Sarasota County wants your help to spam the nation
"Our area has seen three hurricanes this summer, but youd never be able to tell. Sure, the power flickered off and on, but a fresh tropical breeze was all Sarasota and her islands saw of the summer storms"-- a fresh tropical breeze????
-- John Patten, 11/19/04, revised 11/20/04
--
jpatten@veniceflorida.com

Got a comment? Make it here.

 

RELATED:
E-mail to tourists: please come back
Sarasota County Visitors Bureau starts a "grassroots e-mail campaign;" local chambers, pols smile and give a thumbs up
-- Venice Gondolier Sun, 11/17/04
Sarasota spams, mends evil ways
Venice Florida! dot com gets a nice mention
-- Wired, 11/22/04

 

11/24/04 UPDATE: Shortly before this article was published, the Sarasota County Visitors Bureau pulled the spam-sending capabilities from the below-referenced page. On Monday, 11/22/04, Wired picked up on the story (see above link), reporting that the SCVB had removed the spam generator, thus mending their "evil ways." The SCVB's spam generator was back up and online as of Wednesday morning, 11/24/04, with the additional feature of an input box requesting both the e-mail addresses of the person requesting that the spam be sent and the intended recipient. The SCVB also (finally) adopted a privacy policy, something that had been missing up until Venice Florida! dot com started climbing on their backs.

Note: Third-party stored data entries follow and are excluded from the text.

theorem State.chooseRef_keeps {s : State} (ref : Option Int) (h : Keeps s₀ s) : Keeps s₀ (State.chooseRef s ref) := by
  unfold State.chooseRef
  with_reducible repeat' (first
    | assumption | (intro _) | exact Keeps.refl _ | apply State.fset_keeps | apply State.addWrap_keeps
    | apply State.event_keeps | apply keeps_opt | apply keeps_opt' | apply keeps_ite | (split) | dsimp only
    | (refine Keeps.mk_upd ?_ rfl rfl))

theorem State.noteTraining_keeps {s : State} (k us : Nat) (h : Keeps s₀ s) : Keeps s₀ (State.noteTraining s k
    us) := by
  unfold State.noteTraining
  with_reducible repeat' (first
    | assumption | (intro _) | exact Keeps.refl _ | apply State.fset_keeps | apply State.useFree_keeps | (split)
    | dsimp only | (refine Keeps.mk_upd ?_ rfl rfl))

theorem State.zeroFill_keeps {s : State} (stk : Bool) (h : Keeps s₀ s) : Keeps s₀ (State.zeroFill s stk) := by
  unfold State.zeroFill
  refine Keeps.mk_mem h rfl rfl ⟨fun h => s.mem.filter_wf _ _ h _ rfl rfl, fun z o => ?_⟩
  show corrDepth _ o (s.mem.corrq.map _) ≤ 16
  rw [corrDepth_map _ o _ (fun e => by split <;> rfl)]
  exact z o

theorem State.memService_keeps {s : State} (stk : Bool) (h : Keeps s₀ s) : Keeps s₀ (State.memService s
    stk) := by
  unfold State.memService
  with_reducible repeat' (first
    | assumption | (intro _) | exact Keeps.refl _ | apply State.zeroFill_keeps | apply State.fset_keeps
    | apply State.noteTraining_keeps | apply State.event_keeps | apply keeps_foldl | (split) | dsimp only
    | (refine Keeps.mk_upd ?_ rfl rfl))

theorem State.testCombs_keeps {s : State} (bad : List (Nat × Nat)) (h : Keeps s₀ s) : Keeps s₀ (State.testCombs
    s bad) := by
  unfold State.testCombs
  with_reducible repeat' (first
    | assumption | (intro _) | exact Keeps.refl _ | apply State.setCombOk_keeps | apply keeps_opt | apply keeps_opt'
    | apply keeps_ite | apply keeps_foldl | apply keeps_ite_fst | apply keeps_foldl_fst | (split) | dsimp only
    | (refine Keeps.mk_upd ?_ rfl rfl))

theorem State.opticsService_keeps {s : State} (h : Keeps s₀ s) : Keeps s₀ (State.opticsService s) := by
  unfold State.opticsService
  with_reducible repeat' (first
    | assumption | (intro _) | exact Keeps.refl _ | apply State.fset_keeps | apply State.releaseEngine_keeps
    | apply State.serveEngine_keeps | apply keeps_opt | apply keeps_opt' | apply keeps_ite | apply keeps_foldl
    | (split) | dsimp only | (refine Keeps.mk_upd ?_ rfl rfl))

theorem State.trainPcie_keeps {s : State} (h : Keeps s₀ s) : Keeps s₀ (State.trainPcie s) := by
  unfold State.trainPcie
  with_reducible repeat' (first
    | assumption | (intro _) | exact Keeps.refl _ | apply State.useFree_keeps | apply State.fset_keeps
    | apply State.event_keeps | apply keeps_opt | apply keeps_opt' | apply keeps_ite | (split) | dsimp only
    | (refine Keeps.mk_upd ?_ rfl rfl))

theorem State.enterSleep_keeps {s : State} (h : Keeps s₀ s) : Keeps s₀ (State.enterSleep s) := by
  unfold State.enterSleep
  with_reducible repeat' (first
    | assumption | (intro _) | exact Keeps.refl _ | apply State.fset_keeps | apply State.holdEngine_keeps
    | apply keeps_foldl | (split) | dsimp only | (refine Keeps.mk_upd ?_ rfl rfl))

theorem State.lightEngines_keeps {s : State} (h : Keeps s₀ s) : Keeps s₀ (State.lightEngines s) := by
  unfold State.lightEngines
  with_reducible repeat' (first
    | assumption | (intro _) | exact Keeps.refl _ | apply State.releaseEngine_keeps | apply State.fset_keeps
    | apply keeps_opt | apply keeps_opt' | apply keeps_ite | apply keeps_foldl | (split) | dsimp only
    | (refine Keeps.mk_upd ?_ rfl rfl))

Our take? You can lead a horse to water but you can't make it think.

"Have you got anything without spam?"
According to an article that appeared in the Venice Gondolier Sun (linked to above), the Sarasota County Visitors Bureau wants your help in their latest advertising campaign. This new campaign involves a "grassroots e-mail campaign to bolster the county's tourism business." What the SCVB wants you to do is to enter in the e-mail addresses of your friends and family so that they can receive unsolicited e-mail advertisements from the SCVB, telling your friends and family what a wonderful place Sarasota County is.

What the SCVB is specifically trying to do is counter the image that all of Florida was wiped out by this past year's hurricanes. The marketing program is aimed at informing potential visitors that all is well in Sarasota County, that there was no hurricane damage here and that business, specifically the tourism business, is back to business as usual. Thus, the "grassroots e-mail campaign."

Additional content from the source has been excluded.